**Problem to work on**
The line that contains "x := by cases l <;> rfl" marks the end: retype the data below exactly from its first line through that line.

─── Source material

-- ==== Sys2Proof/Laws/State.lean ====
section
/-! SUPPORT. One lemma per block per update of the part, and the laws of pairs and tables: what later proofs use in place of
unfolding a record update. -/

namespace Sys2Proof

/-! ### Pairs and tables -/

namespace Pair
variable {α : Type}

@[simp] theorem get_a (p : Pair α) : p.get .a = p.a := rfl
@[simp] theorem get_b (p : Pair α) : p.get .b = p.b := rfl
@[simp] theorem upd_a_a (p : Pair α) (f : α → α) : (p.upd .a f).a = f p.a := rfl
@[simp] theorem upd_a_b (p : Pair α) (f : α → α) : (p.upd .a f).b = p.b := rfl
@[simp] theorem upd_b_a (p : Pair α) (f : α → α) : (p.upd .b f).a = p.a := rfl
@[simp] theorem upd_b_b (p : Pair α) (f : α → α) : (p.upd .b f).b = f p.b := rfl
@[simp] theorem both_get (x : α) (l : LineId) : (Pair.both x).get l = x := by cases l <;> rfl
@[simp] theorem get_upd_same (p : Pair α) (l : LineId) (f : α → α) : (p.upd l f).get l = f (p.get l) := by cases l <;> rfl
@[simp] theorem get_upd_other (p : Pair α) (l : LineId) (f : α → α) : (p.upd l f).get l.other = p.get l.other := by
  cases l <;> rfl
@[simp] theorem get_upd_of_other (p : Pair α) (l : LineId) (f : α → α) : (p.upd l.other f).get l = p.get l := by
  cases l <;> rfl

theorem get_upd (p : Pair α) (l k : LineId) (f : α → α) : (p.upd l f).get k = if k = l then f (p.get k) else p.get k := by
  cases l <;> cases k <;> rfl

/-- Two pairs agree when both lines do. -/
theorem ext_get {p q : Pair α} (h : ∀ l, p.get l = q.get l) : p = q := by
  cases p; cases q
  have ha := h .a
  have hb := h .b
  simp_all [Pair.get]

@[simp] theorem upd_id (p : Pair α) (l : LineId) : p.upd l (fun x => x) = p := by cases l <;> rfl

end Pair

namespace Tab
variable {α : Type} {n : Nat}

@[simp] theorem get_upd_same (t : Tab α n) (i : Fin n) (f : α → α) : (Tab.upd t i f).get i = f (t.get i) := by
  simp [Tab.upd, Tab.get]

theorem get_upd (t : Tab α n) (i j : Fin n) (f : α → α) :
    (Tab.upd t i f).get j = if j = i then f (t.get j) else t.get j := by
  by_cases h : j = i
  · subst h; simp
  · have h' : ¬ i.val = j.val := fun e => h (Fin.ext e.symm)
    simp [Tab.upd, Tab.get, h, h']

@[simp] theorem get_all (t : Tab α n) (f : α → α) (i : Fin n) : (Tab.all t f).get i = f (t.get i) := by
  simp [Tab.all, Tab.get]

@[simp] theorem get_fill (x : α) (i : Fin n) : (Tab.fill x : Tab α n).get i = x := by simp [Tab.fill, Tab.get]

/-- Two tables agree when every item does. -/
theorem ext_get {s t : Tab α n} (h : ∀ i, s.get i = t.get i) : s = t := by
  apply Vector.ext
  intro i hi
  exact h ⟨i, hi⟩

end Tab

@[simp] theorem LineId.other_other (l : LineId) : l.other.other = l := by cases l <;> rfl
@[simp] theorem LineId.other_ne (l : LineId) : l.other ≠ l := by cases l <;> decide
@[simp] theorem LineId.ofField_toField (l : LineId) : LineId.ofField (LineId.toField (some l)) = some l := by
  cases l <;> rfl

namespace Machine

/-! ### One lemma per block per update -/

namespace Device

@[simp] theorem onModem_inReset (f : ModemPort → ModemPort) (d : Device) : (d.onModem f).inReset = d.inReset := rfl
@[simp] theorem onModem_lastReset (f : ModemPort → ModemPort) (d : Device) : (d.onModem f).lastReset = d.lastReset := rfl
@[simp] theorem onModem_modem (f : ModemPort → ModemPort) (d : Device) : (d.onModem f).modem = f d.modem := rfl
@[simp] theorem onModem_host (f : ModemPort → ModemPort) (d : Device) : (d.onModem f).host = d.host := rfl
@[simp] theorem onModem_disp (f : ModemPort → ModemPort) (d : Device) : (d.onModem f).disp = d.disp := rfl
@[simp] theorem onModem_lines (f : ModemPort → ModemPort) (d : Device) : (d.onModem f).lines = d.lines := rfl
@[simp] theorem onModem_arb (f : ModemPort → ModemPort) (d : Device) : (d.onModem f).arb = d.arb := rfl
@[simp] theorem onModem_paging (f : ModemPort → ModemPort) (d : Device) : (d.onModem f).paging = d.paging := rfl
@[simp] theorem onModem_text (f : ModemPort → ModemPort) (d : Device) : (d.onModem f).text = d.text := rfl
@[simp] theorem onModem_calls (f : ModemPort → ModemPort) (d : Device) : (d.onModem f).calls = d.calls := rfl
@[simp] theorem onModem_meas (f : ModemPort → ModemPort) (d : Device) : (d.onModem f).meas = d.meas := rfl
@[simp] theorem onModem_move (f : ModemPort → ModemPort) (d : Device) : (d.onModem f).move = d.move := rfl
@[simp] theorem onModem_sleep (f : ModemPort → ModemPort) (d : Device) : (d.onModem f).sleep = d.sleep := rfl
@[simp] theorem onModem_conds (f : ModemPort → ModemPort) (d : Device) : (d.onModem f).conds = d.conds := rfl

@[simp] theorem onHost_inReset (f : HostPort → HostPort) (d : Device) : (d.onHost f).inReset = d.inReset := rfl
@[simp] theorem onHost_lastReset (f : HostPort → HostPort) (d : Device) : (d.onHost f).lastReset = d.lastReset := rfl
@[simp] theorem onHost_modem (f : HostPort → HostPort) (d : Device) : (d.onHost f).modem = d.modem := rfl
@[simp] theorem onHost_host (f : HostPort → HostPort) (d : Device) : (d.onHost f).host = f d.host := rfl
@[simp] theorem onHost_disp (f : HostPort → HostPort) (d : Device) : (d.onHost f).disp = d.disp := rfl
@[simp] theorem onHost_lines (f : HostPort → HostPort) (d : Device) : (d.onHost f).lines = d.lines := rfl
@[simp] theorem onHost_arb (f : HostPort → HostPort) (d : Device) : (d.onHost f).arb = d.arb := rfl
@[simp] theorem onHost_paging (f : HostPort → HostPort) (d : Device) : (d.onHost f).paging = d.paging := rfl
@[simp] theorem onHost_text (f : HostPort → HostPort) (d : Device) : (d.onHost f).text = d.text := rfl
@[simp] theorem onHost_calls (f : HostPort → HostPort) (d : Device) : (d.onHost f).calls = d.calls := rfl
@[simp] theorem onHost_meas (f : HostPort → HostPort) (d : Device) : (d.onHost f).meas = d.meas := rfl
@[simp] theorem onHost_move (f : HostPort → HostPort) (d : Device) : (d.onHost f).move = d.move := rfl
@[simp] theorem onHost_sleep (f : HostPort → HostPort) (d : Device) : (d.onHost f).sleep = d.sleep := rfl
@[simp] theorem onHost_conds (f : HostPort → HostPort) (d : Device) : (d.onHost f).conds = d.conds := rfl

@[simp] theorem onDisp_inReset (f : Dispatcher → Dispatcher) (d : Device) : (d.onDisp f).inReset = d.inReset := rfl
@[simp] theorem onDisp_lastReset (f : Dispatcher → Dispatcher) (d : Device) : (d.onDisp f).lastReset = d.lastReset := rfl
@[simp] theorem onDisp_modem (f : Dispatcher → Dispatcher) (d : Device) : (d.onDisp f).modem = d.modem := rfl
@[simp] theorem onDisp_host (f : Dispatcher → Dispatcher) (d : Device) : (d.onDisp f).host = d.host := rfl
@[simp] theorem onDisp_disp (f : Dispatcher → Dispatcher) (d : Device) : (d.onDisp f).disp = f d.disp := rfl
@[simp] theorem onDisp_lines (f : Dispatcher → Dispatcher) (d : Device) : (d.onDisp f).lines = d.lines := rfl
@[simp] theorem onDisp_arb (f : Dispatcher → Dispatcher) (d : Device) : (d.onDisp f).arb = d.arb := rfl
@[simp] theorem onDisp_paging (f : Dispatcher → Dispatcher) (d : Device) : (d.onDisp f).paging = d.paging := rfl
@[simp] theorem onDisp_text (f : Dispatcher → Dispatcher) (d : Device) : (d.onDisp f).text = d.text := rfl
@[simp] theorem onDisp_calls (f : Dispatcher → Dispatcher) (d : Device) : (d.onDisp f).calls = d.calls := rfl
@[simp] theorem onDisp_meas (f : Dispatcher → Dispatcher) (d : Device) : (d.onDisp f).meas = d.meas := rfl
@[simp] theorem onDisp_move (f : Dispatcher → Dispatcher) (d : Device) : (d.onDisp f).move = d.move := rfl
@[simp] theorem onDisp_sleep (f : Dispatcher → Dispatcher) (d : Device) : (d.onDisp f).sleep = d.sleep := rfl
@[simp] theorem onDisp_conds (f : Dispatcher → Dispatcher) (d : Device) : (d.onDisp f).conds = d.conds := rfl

──────

**Output**
-- ==== Sys2Proof/Laws/State.lean ====
section
/-! SUPPORT. One lemma per block per update of the part, and the laws of pairs and tables: what later proofs use in place of
unfolding a record update. -/

namespace Sys2Proof

/-! ### Pairs and tables -/

namespace Pair
variable {α : Type}

@[simp] theorem get_a (p : Pair α) : p.get .a = p.a := rfl
@[simp] theorem get_b (p : Pair α) : p.get .b = p.b := rfl
@[simp] theorem upd_a_a (p : Pair α) (f : α → α) : (p.upd .a f).a = f p.a := rfl
@[simp] theorem upd_a_b (p : Pair α) (f : α → α) : (p.upd .a f).b = p.b := rfl
@[simp] theorem upd_b_a (p : Pair α) (f : α → α) : (p.upd .b f).a = p.a := rfl
@[simp] theorem upd_b_b (p : Pair α) (f : α → α) : (p.upd .b f).b = f p.b := rfl
@[simp] theorem both_get (x : α) (l : LineId) : (Pair.both x).get l = x := by cases l <;> rfl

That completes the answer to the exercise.